# Calcium Chloride-- ok for FW?



## AquariAM (Jan 28, 2010)

I figured Calcium Chloride would be a much more bio-available form of calcium vs the current calcium carbonate I use (cuttlebone) for my shrimp. Instant Ocean makes a liquid calcium chloride supplement. It says on the bottle it is for reef inhabitants and coraline algae. If it helps something like a SW clam or shrimp maintain a good exoskeleton, my FW giant shrimp should benefit also right? 

If so, I'm figuring I should just dose it up to a kH of about 11, and keep it there (vs tap's kH of about 6 or 7) and that way I'll know I'm maintaining the same level of calcium.. I have no other way of testing the level in the water. 

It works in my head.. Anybody?

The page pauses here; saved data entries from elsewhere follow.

theorem vamer_body {i : Instr} {a : Args} {s : State} {x : Ix} (h : Issues i a s x) (whole : Bool)
    (body : Ix → List Nat → State → Res) : vamer i a whole body s = .next (issue i a whole body x s) := by
  simp only [vamer, h.turn, h.here]

/-- A body that is performed with every lane falling through. -/
theorem vamer_done {i : Instr} {a : Args} {s : State} {x : Ix} (h : Issues i a s x) (whole : Bool)
    (body : Ix → List Nat → State → Res) {t : State} (hb : body x (enabled x a) (drawn i a s x) = .done t [] none) :
    vamer i a whole body s = .next (through i t x a) := by
  rw [vamer_body h, issue_body h, hb]
  simp only [commit_through s x a _ _ t id (fresh_mask_ne_zero x a h.lanes) h.noStep h.space, through]

/-- A body that writes one value per lane. -/
theorem vamer_lanewise {i : Instr} {a : Args} {s : State} {x : Ix} (h : Issues i a s x) (o : Operand) (bits : Nat)
    (f : State → Ix → Nat → Nat) : vamer i a false (lanewise o bits f) s = .next (sets i a s x o bits fun t l => f t x l) :=
  vamer_done h false _ rfl

/-- A body that writes one value and one flag per lane. -/
theorem vamer_lanewiseP {i : Instr} {a : Args} {s : State} {x : Ix} (h : Issues i a s x) (o : Operand) (bits : Nat)
    (pd : Option (BitVec 4)) (f : State → Ix → Nat → Nat × Bool) :
    vamer i a false (lanewiseP o bits pd f) s = .next (setsFlag i a s x o bits pd fun t l => f t x l) :=
  vamer_done h false _ rfl

/-- A body that rounds (R98, R100). -/
theorem vamer_rounded {i : Instr} {a : Args} {s : State} {x : Ix} (h : Issues i a s x) (o : Operand) (bits n : Nat)
    (rm : RMode) (f : State → Ix → Nat → (Nat → Nat) → Nat) :
    vamer i a false (rounded o bits n rm f) s = .next (setsRounded i a s x o bits n rm fun t => f t x) :=
  vamer_done h false _ rfl

/-- A body whose lanes go their own ways: the fragments of R144 form. -/
theorem vamer_parts {i : Instr} {a : Args} {s : State} {x : Ix} (h : Issues i a s x) (whole : Bool)
    (body : Ix → List Nat → State → Res) {t : State} {ms : List (Nat × Move)}
    (hb : body x (enabled x a) (drawn i a s x) = .done t ms none) :
    vamer i a whole body s = .next (parts i t x a ms) := by
  have hl : lacksFrame t x none = false := by simp [lacksFrame, h.noStep]
  rw [vamer_body h, issue_body h, hb]
  simp only [commit, hl, h.space, parts]
  simp

/-- A body that leaves something to the fragment that goes on. -/
theorem vamer_goOn {i : Instr} {a : Args} {s : State} {x : Ix} (h : Issues i a s x) (whole : Bool)
    (body : Ix → List Nat → State → Res) {t : State} {y : Bool} {keep : Frag → Frag}
    (hb : body x (enabled x a) (drawn i a s x) = .goOn t y keep) :
    vamer i a whole body s = .next (noteIssue (onwardAt t x (x.fr.pc + 12) keep) x i a (a.yld || y)) := by
  rw [vamer_body h, issue_body h, hb]
  simp only [commit_through s x a _ _ t keep (fresh_mask_ne_zero x a h.lanes) h.noStep h.space]

theorem vamer_own {i : Instr} {a : Args} {s : State} {x : Ix} (h : Issues i a s x) (whole : Bool)
    (body : Ix → List Nat → State → Res) {t : State} (hb : body x (enabled x a) (drawn i a s x) = .own t) :
    vamer i a whole body s = .next t := by
  rw [vamer_body h, issue_body h, hb]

Wilson?


----------



## dl88dl (Mar 8, 2010)

I use a calcium test kit for my salty


----------



## AquariAM (Jan 28, 2010)

dl88dl said:


> I use a calcium test kit for my salty


thought those only worked for SW.
I imagine given the loose value I'm looking for kH will be enough to get me in a safe constant range... I can't see how calcium chloride would be unsafe... Just need someone to say for sure.


----------



## Chris S (Dec 19, 2007)

Just PM Wilson. I think he has some lying around in massive bulk anyway.


----------



## bae (May 11, 2007)

AquariAM said:


> I figured Calcium Chloride would be a much more bio-available form of calcium vs the current calcium carbonate I use (cuttlebone) for my shrimp. Instant Ocean makes a liquid calcium chloride supplement. It says on the bottle it is for reef inhabitants and coraline algae. If it helps something like a SW clam or shrimp maintain a good exoskeleton, my FW giant shrimp should benefit also right?


Chloride isn't good for freshwater animals. It's the chloride in common salt rather than the sodium that has most of the bad effect. However, I don't know if the amounts you plan to add would be a problem.

Crustacean exoskeletons are not calcium carbonate like mollusc shells. They are made of chitin, a kind of natural plastic.

Seawater has a lot of calcium in it, but in a marine tank calcium levels tend to drop disproportionately because molluscs, coralline algae, hard corals and other critters all take it up. Not that I know much about marine aquaria.



> If so, I'm figuring I should just dose it up to a kH of about 11, and keep it there (vs tap's kH of about 6 or 7) and that way I'll know I'm maintaining the same level of calcium.. I have no other way of testing the level in the water.
> 
> It works in my head.. Anybody? Wilson?


Calcium chloride doesn't affect KH (alkalinity) which is a measure of carbonate buffering. It will increase your hardness without affecting alkalinity.


----------



## AquariAM (Jan 28, 2010)

what's a good source of chitin to feed then? Should I feed the building blocks of chitin or chitin itself? I guess foods rich in it would be things like brine shrimp, mysis shrimp, krill, stuff like that?

Are you sure that FW shrimp don't use any calcium in their shells? I've found the hardness is quite low in any tank where I've kept giant shrimp populations before.. I assumed this was due to them absorbing a significant amount of calcium in the time between water changes. 

If they do not actually use the calcium I'm confused. I was told by someone who is in a quite authoratative position on this that calcium carbonate in the water would be very beneficial to the shrimp, so I figure having a more bio-available calcium would be even better but I'm confused now about whether I actually need it.


----------